SpeechLM2#

Note

The SpeechLM2 collection is still in active development and the code is likely to keep changing.

Note

Install with pip install nemo-toolkit[speechlm2] to get all required dependencies including NeMo Automodel.

SpeechLM2 refers to a collection that augments pre-trained Large Language Models (LLMs) with speech understanding and generation capabilities.

This collection is designed to be compact, efficient, and to support easy swapping of different LLMs backed by HuggingFace AutoModel or NeMo Automodel. It has a first-class support for using dynamic batch sizes via Lhotse and various model parallelism techniques (e.g., FSDP2, Tensor Parallel, Sequence Parallel) via PyTorch DTensor API.

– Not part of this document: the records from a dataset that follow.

/-! ### Stages 7 to 9 -/

/-- The unsolicited counts of a frame that has passed stage 7 (R177). -/
def State.unsolicited (s : State) (f : SecFrame) : State :=
  if !f.unsol then s
  else
    let s := s.countMeter f.slot 0
    let s := if f.h.trib.isSome then s else s.countLea .leaUnsol (leAt f.h.desc 6 2) f.h.mode
    s.raiseEvery hourMs .leaUnsolicited f.slot f.tenant [f.slot, f.tag, leaType f.h.frame]

/-- Whether a frame's binding still holds at stage 9 (R274). -/
def State.boundStill (s : State) (f : SecFrame) : Bool :=
  s.assigned f.slot && s.meterTenant f.slot == f.tenant && (s.meter f.slot).keyGen == f.gen

/-- What an accepted frame brings to the poll plan and to Ling (R193, R194, R204, R212, R256, R262). -/
def State.accepted (s : State) (f : SecFrame) : State :=
  let wake := f.kind == 0 && (itemsOf f.payload).any fun i => i.1 == 0x80
  if f.h.trib.isSome then s.lingAccepted f.slot f.h.level (leaType f.h.frame) f.tag
  else
    let s := s.airAccepted f.slot f.h.desc (if f.kind = 0 then leaType f.h.frame else 10) f.tag wake
    s.placeResponse f.slot f.h.mode f.h.desc

/-- A frame quarantined, or discarded where its entry or tombstone exists or the allowance is used up (R291). -/
def State.quarantineFrame (s : State) (f : SecFrame) (rule : Nat) : State :=
  let c := f.counter.getD 0
  let held := s.sec.quarantine.any fun q => q.f.slot == f.slot && (q.f.counter.getD 0) == c
  let mine := (s.sec.quarantine.filter fun q => q.f.tenant == f.tenant).length
  if held ∨ s.sec.tombs.contains (f.slot, c) then s.endFrame f .quarantineDup rule true
  else if s.rd Rec.SecPolicy.QuarantineCap f.tenant ≤ mine then
    (s.endFrame f .quarantineFull rule true).raiseEvery hourMs .secQuarantineFull f.tenant f.tenant [f.tenant]
  else
    let q : QEntry := { f := f, rule := rule, received := f.time }
    let s := { s with sec := { s.sec with quarantine := s.sec.quarantine ++ [q] } }
    let s := (s.journal .quarantine f.tenant f.slot (.words [1, f.slot, c, rule])).carry (.meter f.slot)
    let s := (s.countMeter f.slot 4).endFrame f .quarantine rule
    s.raiseEvery hourMs .secQuarantined f.slot f.tenant [f.slot, rule, c]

We currently support six main model types:

SALM (Speech-Augmented Language Model) - a simple but effective approach to augmenting pre-trained LLMs with speech understanding capabilities. Available in two variants:
- SALM — uses HuggingFace Transformers for the LLM backbone with optional HF PEFT LoRA.
- SALMAutomodel — uses NeMo Automodel for the LLM backbone with native LoRA, advanced parallelism (FSDP2, TP, SP, EP via AutomodelParallelStrategy), and MoE optimizations (Grouped GEMM, DeepEP) for efficient training with models like NVIDIA Nemotron Nano V3.
DuplexS2SModel - a full-duplex speech-to-speech model with an ASR encoder, directly predicting discrete audio codes.
DuplexS2SSpeechDecoderModel - a variant of DuplexS2SModel with a separate transformer decoder for speech generation.
DuplexEARTTS - a ready-to-use duplex text-to-speech model that supports user interruption via a special text interruption token.
DuplexSTTModel - a decoder model to generate agent text in duplex, in response to both user speech and text inputs.
NemotronVoiceChat - an inference-only pipeline that seamlessly merges DuplexSTTModel and DuplexEARTTS to deliver an end-to-end, full-duplex conversational agent with high-fidelity speech generation.

Using Pretrained Models#

After installing NeMo, you can load and use a pretrained speechlm2 model as follows:

import nemo.collections.speechlm2 as slm

# Load a pretrained SALM model
model = slm.models.SALM.from_pretrained("model_name_or_path")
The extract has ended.